Edit 2: I've just tried using repmat as advised by Cris Luengo's solution. This is my output: Matrix Output with repmat. I need the function getVal to be run each time, instead of simply running it once and copying its contents down the rows.

Edit 3: Alright, here is my function getVal(i):

function [A] = getVal(m)
    X = normrnd(0,1,[m,m]);
    A = triu(X) + triu(X)';
    A = A - diag(diag(A))/2;
    A = eig(A)';
end

Solution

  • From your examples, getVal(i) doesn't keep returning same outputs for repeated calls to it. As I don't have your code, I simulated that behaviour using:

    function out = getVal(i)
       out = rand(1, i);
    end
    

    Now, if you cannot touch getVal but want to have everything vectorized, I would use arrayfun (https://www.mathworks.com/help/matlab/ref/arrayfun.html)

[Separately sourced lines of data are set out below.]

-- ==== Sys2Proof/Machine/PatternTable.lean ====
section
/-!
DEFINITION. LUT.READ (40_pattern_table.md).
-/
namespace Sys2Proof.Machine

/-- LUT.READ d (R80): the whole ROM entry, or DigitOutOfRange (R121). -/
def execLutRead (d : BitVec 8) (s : State) : Host.Outcome State Fault Refusal :=
  .next <|
    match digitOf d with
    | some n => s.respond 0 (memRead n)
    | none => s.raise .digitOutOfRange (encode (.lutRead d))

end Sys2Proof.Machine
end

    mat = cell2mat(arrayfun(@getVal, repmat(i, m, 1), 'UniformOutput', false)); % UniformOutput is needed because output isn't a scalar. Cell2mat is used to convert to the same matrix as previously.
    

    The rest of your code is the same. Note that everything works as before, you just don't have loops.

    But you still have the outer loop. Another arrayfun handles that:

    num = arrayfun(@(i, m) max(max(cell2mat(arrayfun(@getVal, repmat(i, m, 1), 'UniformOutput', false)))), 1:n, repmat(m, 1, n));
    

    Note that this does not calculate mat, but I assume it isn't really needed given it keeps getting rewritten for every i.

    But ... it isn't faster. I timed this with n=1000, m=1000 and your code with 2 loops gives me 7.3s, the first vectorized approach is done in 10.8s and the final one is done in 10.7s, and again the 2 loop approach ends in 7.1s this time.

    The obvious step to really speed up the code is to vectorize getVal - something I cannot help you with, as long as I have no idea what exactly it does. But if this upper rand approach gets done in about 5s if it returns the whole mat in a single step.